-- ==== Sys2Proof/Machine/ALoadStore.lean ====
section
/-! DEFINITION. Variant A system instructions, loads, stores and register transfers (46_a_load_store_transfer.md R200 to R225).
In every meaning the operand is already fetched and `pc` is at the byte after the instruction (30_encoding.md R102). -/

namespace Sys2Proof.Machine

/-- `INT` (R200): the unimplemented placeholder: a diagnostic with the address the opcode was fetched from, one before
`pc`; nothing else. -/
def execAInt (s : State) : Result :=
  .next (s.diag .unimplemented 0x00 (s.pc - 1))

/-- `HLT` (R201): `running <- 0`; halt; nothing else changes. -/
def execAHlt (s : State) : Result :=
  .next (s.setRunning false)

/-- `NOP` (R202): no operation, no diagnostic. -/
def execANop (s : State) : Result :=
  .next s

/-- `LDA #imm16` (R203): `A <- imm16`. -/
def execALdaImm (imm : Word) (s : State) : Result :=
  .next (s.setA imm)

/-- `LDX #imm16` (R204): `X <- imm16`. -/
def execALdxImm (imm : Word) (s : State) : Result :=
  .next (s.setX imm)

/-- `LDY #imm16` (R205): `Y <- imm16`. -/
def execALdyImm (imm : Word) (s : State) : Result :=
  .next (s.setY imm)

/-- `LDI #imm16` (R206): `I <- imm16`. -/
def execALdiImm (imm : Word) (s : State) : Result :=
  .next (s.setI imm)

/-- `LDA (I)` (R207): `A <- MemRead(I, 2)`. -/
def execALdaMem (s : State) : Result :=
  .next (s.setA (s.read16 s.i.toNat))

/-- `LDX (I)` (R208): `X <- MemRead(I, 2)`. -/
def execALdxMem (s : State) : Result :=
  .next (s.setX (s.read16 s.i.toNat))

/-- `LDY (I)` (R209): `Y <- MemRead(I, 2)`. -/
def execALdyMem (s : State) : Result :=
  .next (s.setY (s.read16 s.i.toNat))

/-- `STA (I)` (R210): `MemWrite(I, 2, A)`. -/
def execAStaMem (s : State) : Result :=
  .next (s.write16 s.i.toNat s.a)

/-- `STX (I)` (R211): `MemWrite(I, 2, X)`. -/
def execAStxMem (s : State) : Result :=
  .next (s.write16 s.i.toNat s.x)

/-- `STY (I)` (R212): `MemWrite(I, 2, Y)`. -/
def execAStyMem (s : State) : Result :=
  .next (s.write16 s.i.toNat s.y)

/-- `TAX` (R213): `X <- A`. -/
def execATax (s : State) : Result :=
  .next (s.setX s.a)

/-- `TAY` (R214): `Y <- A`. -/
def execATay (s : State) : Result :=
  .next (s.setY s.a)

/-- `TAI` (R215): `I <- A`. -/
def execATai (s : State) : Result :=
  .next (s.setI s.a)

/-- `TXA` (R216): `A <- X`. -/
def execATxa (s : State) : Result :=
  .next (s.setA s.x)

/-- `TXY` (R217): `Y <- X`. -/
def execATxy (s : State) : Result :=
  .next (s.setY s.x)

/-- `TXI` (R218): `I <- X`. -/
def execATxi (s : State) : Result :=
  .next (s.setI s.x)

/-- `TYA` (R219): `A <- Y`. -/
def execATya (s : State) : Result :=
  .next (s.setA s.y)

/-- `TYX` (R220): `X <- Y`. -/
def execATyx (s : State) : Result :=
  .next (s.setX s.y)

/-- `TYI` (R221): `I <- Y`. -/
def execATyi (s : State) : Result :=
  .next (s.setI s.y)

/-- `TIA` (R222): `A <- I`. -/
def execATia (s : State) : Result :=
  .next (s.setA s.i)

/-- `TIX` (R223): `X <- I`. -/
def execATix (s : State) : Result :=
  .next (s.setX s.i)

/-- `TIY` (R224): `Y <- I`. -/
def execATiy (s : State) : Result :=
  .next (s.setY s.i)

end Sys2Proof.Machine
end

______

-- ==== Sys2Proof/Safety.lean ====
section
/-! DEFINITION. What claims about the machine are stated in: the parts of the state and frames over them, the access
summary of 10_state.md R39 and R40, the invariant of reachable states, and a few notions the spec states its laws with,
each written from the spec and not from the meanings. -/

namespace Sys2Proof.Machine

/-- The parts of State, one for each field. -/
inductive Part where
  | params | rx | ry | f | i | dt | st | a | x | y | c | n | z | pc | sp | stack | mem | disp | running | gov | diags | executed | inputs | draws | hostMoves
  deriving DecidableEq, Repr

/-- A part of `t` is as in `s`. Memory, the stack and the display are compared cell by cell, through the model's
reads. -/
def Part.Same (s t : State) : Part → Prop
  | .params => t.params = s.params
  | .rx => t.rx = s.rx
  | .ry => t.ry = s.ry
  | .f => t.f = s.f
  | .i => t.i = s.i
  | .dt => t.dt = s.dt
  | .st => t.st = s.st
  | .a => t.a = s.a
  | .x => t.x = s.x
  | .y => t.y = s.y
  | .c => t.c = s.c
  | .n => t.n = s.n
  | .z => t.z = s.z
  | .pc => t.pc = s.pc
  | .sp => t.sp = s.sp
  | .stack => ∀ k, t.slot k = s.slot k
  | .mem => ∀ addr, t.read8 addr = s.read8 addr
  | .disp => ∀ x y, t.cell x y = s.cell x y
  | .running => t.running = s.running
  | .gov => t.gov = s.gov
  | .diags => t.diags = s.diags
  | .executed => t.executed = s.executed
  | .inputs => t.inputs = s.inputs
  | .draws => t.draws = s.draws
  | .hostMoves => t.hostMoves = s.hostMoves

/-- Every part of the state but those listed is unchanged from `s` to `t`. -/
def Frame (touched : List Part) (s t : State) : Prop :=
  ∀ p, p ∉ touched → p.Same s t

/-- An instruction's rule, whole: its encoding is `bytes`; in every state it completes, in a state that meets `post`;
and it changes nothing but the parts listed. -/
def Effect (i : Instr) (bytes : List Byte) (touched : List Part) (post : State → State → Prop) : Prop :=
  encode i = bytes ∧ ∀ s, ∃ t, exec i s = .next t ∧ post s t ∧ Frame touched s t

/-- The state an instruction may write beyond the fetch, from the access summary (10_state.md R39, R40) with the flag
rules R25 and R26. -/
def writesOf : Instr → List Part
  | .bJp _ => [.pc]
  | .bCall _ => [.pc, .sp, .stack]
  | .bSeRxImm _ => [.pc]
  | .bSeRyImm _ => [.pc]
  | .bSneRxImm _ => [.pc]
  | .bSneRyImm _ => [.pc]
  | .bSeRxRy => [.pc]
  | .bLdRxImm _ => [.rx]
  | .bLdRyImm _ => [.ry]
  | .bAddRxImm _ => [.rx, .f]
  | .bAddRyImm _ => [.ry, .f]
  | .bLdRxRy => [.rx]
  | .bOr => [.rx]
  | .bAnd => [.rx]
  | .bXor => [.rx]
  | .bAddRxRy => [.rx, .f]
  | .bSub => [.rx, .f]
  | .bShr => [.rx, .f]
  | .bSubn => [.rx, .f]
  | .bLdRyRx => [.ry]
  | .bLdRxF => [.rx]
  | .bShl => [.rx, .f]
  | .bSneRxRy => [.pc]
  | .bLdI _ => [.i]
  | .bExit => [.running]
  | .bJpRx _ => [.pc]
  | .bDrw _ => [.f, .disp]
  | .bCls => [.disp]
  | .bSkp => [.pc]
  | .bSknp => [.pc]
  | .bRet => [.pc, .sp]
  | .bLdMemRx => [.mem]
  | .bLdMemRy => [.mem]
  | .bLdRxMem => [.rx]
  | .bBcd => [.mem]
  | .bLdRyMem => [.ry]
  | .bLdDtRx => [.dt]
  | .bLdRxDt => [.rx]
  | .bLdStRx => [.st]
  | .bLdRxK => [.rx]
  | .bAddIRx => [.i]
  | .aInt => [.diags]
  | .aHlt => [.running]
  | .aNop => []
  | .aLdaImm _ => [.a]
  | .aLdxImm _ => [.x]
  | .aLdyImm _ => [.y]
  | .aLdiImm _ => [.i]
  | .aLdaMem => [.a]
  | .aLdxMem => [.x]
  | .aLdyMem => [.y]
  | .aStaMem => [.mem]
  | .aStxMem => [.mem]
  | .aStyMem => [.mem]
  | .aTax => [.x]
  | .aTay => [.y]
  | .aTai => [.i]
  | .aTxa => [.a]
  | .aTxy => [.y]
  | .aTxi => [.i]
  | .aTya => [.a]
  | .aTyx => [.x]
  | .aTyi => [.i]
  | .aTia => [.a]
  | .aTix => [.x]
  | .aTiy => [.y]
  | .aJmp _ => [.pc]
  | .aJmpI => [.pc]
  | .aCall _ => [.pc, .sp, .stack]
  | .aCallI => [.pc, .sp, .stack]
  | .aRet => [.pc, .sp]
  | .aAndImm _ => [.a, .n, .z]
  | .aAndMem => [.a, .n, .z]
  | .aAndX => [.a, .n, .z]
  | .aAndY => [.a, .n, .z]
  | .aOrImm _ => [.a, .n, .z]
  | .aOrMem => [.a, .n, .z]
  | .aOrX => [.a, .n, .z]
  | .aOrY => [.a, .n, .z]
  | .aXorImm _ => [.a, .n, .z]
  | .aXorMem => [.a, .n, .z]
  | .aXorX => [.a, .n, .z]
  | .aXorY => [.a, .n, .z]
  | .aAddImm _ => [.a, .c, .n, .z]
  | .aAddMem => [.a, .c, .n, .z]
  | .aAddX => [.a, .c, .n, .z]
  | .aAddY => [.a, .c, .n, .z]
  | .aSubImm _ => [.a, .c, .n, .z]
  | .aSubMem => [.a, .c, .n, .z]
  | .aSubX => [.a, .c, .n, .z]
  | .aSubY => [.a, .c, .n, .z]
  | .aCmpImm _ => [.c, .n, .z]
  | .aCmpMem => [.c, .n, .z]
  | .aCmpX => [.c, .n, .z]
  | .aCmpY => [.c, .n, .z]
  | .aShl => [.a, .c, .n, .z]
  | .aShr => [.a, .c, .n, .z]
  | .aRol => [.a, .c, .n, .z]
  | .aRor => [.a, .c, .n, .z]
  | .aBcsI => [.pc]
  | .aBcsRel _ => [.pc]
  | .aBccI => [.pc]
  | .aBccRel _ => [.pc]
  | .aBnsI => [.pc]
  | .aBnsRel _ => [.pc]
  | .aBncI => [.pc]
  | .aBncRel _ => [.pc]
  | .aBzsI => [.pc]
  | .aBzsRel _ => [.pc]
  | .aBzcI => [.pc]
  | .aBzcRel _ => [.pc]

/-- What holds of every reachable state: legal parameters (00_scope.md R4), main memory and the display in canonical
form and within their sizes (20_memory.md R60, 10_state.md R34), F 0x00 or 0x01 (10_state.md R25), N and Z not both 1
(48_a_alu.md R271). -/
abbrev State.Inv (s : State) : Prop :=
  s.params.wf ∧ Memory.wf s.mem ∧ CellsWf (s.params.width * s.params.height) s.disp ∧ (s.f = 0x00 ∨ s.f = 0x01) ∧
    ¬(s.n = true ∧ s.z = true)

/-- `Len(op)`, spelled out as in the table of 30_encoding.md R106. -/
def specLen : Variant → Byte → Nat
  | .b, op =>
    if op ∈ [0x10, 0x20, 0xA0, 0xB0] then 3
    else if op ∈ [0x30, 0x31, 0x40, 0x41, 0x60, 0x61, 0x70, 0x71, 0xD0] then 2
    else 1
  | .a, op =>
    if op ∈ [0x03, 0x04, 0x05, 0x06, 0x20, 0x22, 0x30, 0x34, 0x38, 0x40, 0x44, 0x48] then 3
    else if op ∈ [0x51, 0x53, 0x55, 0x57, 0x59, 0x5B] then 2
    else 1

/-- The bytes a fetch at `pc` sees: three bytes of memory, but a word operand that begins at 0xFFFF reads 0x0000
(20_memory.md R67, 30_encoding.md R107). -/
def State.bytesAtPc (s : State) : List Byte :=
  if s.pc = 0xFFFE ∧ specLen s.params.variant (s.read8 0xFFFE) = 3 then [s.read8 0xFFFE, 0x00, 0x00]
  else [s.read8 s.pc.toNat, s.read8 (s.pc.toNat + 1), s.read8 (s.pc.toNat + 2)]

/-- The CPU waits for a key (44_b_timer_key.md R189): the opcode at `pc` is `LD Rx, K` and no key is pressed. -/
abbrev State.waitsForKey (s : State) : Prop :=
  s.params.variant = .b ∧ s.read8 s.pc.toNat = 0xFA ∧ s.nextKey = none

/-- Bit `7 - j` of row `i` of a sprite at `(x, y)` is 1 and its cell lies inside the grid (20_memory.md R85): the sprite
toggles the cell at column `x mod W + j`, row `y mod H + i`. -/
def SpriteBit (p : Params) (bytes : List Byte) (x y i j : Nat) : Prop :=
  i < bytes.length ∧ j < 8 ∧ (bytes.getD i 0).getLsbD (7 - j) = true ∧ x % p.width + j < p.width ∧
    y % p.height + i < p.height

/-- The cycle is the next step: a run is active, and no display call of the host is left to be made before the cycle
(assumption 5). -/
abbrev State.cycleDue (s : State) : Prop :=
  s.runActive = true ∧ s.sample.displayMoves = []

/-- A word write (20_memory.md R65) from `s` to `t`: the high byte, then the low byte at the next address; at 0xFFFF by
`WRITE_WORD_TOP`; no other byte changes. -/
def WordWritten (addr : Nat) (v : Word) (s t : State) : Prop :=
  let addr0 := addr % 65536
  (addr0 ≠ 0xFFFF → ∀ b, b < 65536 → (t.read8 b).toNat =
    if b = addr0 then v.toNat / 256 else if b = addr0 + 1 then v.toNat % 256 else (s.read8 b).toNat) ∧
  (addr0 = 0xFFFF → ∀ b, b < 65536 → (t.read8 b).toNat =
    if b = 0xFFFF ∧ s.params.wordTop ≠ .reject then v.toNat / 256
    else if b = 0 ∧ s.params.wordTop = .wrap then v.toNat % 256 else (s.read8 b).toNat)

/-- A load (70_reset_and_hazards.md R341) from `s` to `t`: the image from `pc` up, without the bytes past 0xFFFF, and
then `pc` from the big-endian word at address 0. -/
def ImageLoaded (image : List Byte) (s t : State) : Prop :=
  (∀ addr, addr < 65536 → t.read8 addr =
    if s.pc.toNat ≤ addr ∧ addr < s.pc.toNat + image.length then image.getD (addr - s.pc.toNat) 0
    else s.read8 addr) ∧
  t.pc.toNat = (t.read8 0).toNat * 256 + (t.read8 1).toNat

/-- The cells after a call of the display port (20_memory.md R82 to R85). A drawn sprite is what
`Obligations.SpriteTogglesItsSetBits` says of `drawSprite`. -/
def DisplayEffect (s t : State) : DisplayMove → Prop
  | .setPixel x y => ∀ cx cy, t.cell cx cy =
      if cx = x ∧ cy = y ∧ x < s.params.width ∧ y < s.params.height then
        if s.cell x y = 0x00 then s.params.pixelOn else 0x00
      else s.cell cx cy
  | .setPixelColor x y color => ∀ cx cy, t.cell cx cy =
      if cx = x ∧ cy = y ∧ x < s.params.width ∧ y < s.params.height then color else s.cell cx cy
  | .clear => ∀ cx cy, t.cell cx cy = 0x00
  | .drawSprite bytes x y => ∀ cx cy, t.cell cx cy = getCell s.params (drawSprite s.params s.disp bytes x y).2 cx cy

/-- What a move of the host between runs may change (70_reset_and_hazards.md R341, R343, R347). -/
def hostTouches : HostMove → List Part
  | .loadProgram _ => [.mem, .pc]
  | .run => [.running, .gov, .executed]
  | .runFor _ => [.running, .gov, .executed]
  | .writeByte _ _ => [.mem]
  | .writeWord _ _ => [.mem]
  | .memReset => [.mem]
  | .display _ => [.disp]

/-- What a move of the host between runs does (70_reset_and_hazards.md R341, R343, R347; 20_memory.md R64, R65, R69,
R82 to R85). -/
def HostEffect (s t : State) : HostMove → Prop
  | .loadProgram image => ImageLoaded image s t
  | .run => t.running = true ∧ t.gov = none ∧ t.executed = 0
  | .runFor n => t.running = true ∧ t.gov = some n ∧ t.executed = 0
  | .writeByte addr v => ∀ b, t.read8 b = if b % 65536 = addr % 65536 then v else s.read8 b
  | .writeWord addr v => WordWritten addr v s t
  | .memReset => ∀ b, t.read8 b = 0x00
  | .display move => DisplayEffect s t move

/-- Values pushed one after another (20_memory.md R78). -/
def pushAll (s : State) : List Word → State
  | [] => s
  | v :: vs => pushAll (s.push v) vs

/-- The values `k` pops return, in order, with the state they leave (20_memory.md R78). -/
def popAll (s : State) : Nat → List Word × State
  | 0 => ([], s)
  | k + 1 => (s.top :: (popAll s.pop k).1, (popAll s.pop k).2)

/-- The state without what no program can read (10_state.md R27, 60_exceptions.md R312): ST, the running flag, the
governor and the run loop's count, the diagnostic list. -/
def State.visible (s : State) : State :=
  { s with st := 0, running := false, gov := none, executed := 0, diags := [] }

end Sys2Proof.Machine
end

______

__WORK ORDER__: Count the lines above holding "writeByte". Give only the number.

__ANSWER TO THIS TASK__: 2